Hydrogen refuelling is imperative for the emerging market of hydrogen vehicles. The pressure control valve (PCV) at the hydrogen refuelling station (HRS) plays a major role in ensuring that hydrogen delivery to the vehicle follows the prescribed refuelling protocols. A three-dimensional CFD model with a detailed resolution of PCV motion affecting heat and mass transfer is developed. The PCV motion controlling the mass flow rate is simulated using dynamic mesh. The CFD model captures refuelling from high-pressure tanks through entire HRS equipment to onboard tanks, capturing pressure and temperature changes upstream and downstream of the PCV. The Joule-Thomson effect resulting in a hydrogen temperature increase at PCV is captured using the NIST real gas database.
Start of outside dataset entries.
-- ==== Sys2Proof/Laws/Lanes.lean ====
section
/-! SUPPORT. What a lane operation can do, said once: `LaneActs n s t` says that t comes from s by events of lane n, and
every operation of LaneOps.lean is shown to be so. Frames and invariants follow from it. -/

namespace Sys2Proof.Machine

set_option Elab.async false

/-! ### What an operation on the lane record keeps -/

/-- What an event at a lane keeps of it: it does not go to OFF, its setup stands, its list does not grow, its
registers stay in canonical form. -/
structure Lane.Keeps (l k : Lane) : Prop where
  state : l.state ≠ .off → k.state ≠ .off
  setup : k.setup = l.setup
  list : k.list.entries.length ≤ l.list.entries.length
  memory : l.memoryWf → k.memoryWf

theorem Lane.Keeps.refl (l : Lane) : l.Keeps l := ⟨id, rfl, le_refl _, id⟩

theorem Lane.Keeps.trans {l k j : Lane} (a : l.Keeps k) (b : k.Keeps j) : l.Keeps j :=
  ⟨b.state ∘ a.state, b.setup.trans a.setup, b.list.trans a.list, b.memory ∘ a.memory⟩

/-- The same, the later step first. -/
theorem Lane.Keeps.after {l k j : Lane} (b : k.Keeps j) (a : l.Keeps k) : l.Keeps j := a.trans b

/-- A change of the fields that Keeps does not speak of. -/
theorem Lane.Keeps.of_eq {l k : Lane} (hs : k.state = l.state) (hu : k.setup = l.setup)
    (hl : k.list.entries.length ≤ l.list.entries.length) (ha : k.active = l.active) (hg : k.staging = l.staging) :
    l.Keeps k := ⟨by rw [hs]; exact id, hu, hl, by unfold Lane.memoryWf; rw [ha, hg]; exact id⟩

theorem Lane.keeps_advanceFetch (l : Lane) : l.Keeps l.advanceFetch := .of_eq rfl rfl (le_refl _) rfl rfl

theorem Lane.keeps_retire (k : Nat) (l : Lane) : l.Keeps (l.retire k) :=
  .of_eq rfl rfl (by simp [Lane.retire]) rfl rfl

theorem Lane.keeps_moveShow (p : Position) (b : Bool) (l : Lane) : l.Keeps (l.moveShow p b) := by
  unfold Lane.moveShow
  split
  · exact Lane.Keeps.after (Lane.keeps_retire _ _) (.of_eq rfl rfl (le_refl _) rfl rfl)
  · exact .of_eq rfl rfl (le_refl _) rfl rfl

theorem Lane.keeps_completeLine (l : Lane) : l.Keeps l.completeLine := Lane.keeps_moveShow _ _ _

theorem Lane.keeps_passOver (r : Option LineRef) (l : Lane) : l.Keeps (l.passOver r) := by
  unfold Lane.passOver
  split
  · split
    · exact Lane.keeps_moveShow _ _ _
    · exact .refl l
  · exact .refl l

theorem Lane.keeps_rollBack (l : Lane) : l.Keeps l.rollBack :=
  Lane.Keeps.after (Lane.keeps_moveShow _ _ _) (.of_eq rfl rfl (le_refl _) rfl rfl)

theorem Lane.keeps_startList (l : Lane) : l.Keeps l.startList := by
  unfold Lane.startList
  dsimp only
  split
  · exact Lane.Keeps.after (Lane.keeps_retire _ _) (.of_eq rfl rfl (le_refl _) rfl rfl)
  · exact .of_eq rfl rfl (le_refl _) rfl rfl

theorem Lane.keeps_makeCurrent (r : LineRef) (l : Lane) : l.Keeps (l.makeCurrent r) :=
  Lane.Keeps.after (Lane.keeps_moveShow _ _ _) (.of_eq rfl rfl (le_refl _) rfl rfl)

/-- A lane put in another state than OFF. -/
theorem Lane.Keeps.to_state {l k : Lane} (h : l.Keeps k) (q : LaneState) (hq : q ≠ .off) :
    l.Keeps { k with state := q } := ⟨fun _ => hq, h.setup, h.list, h.memory⟩

theorem Lane.keeps_enterIdle (l : Lane) : l.Keeps l.enterIdle := by
  have h : l.Keeps { l with state := .idle, stopPending := false, follow := none, drain := none } :=
    ⟨fun _ => by simp, rfl, le_refl _, id⟩
  exact Lane.Keeps.after (Lane.keeps_rollBack _) h

theorem Lane.keeps_abandon (l : Lane) : l.Keeps l.abandon := .of_eq rfl rfl (le_refl _) rfl rfl

theorem Lane.keeps_swapIn (l : Lane) : l.Keeps l.swapIn := by
  unfold Lane.swapIn
  split
  · exact Lane.Keeps.after (Lane.keeps_makeCurrent _ _) ⟨id, rfl, le_refl _, fun h => ⟨h.2, h.1⟩⟩
  · exact .refl l

theorem Lane.keeps_starve (l : Lane) : l.Keeps l.starve := ⟨fun _ => by simp [Lane.starve], rfl, le_refl _, id⟩

theorem Lane.keeps_drainFor (c : DrainCause) (l : Lane) : l.Keeps (l.drainFor c) :=
  ⟨fun _ => by simp [Lane.drainFor], rfl, le_refl _, id⟩

theorem Lane.keeps_beginStart (m : StartMode) (l : Lane) : l.Keeps (l.beginStart m) :=
  Lane.Keeps.after (Lane.keeps_startList _) (.of_eq rfl rfl (le_refl _) rfl rfl)

theorem Lane.keeps_release (l : Lane) : l.Keeps l.release := by
  unfold Lane.release
  split
  · exact ⟨fun _ => by simp, rfl, le_refl _, id⟩
  · exact .refl l

/-! ### What an event at a lane does to the part -/

/-- t comes from s by events at lane n: its record changed within `Lane.Keeps`, events posted, an occasion raised, the
delivery of the lane's own operation cancelled. -/
inductive LaneActs (n : LaneId) (s : State) : State → Prop where
  | refl : LaneActs n s s
  | lane {t : State} (h : LaneActs n s t) (l : Lane) (k : (t.lane n).Keeps l) : LaneActs n s (t.setLane n l)
  | post {t : State} (h : LaneActs n s t) (p : Post) : LaneActs n s (t.post p)
  | occasion {t : State} (h : LaneActs n s t) : LaneActs n s t.raise
  | cancel {t : State} (h : LaneActs n s t) : LaneActs n s (t.cancelDelivery (.lane n))

namespace LaneActs

variable {n : LaneId} {s t u : State}

theorem trans (a : LaneActs n s t) (b : LaneActs n t u) : LaneActs n s u := by
  induction b with
  | refl => exact a
  | lane _ l k ih => exact ih.lane l k
  | post _ p ih => exact ih.post p
  | occasion _ ih => exact ih.occasion
  | cancel _ ih => exact ih.cancel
The model is validated against Test No.1 of NREL on refuelling through the entire equipment of HRS. The CFD model can be used to design HRS equipment parameters, including PCV, and develop efficient refuelling protocols.

Original language	English
Pages (from-to)	12-32
Number of pages	21
Journal	Hydrogen Safety
Volume	1
Issue number	1
DOIs	https://doi.org/10.58895/hysafe.4
Publication status	Published (in print/issue) - 23 Sept 2024

Funding

This research has received funding from the Engineering and Physical Sciences Research Council (EPSRC) of the UK through: the Centre for Doctoral Training in Sustainable Hydrogen (“SusHy”), Grant number EP/S023909/1; UK National Clean Maritime Research Hub (UK-MaRes Hub), Grant number EP/Y024605/1; Tier 2 Northern Ireland High-Performance Computing facility (NI-HPC “Kelvin-2”), Grant number EP/T022175/1. Funding was also received from Fuel Cells and Hydrogen 2 Joint Undertaking (now Clean Hydrogen Partnership) under the European Union’s Horizon 2020 research and innovation programme through the SH2 APED project under Grant Agreement No. 101007182. Funded by the European Union. Views and opinions expressed are however those of the author(s) only and do not necessarily reflect those of the European Union or the Clean Hydrogen Partnership. Neither the European Union nor the Clean Hydrogen Partnership can be held responsible for them.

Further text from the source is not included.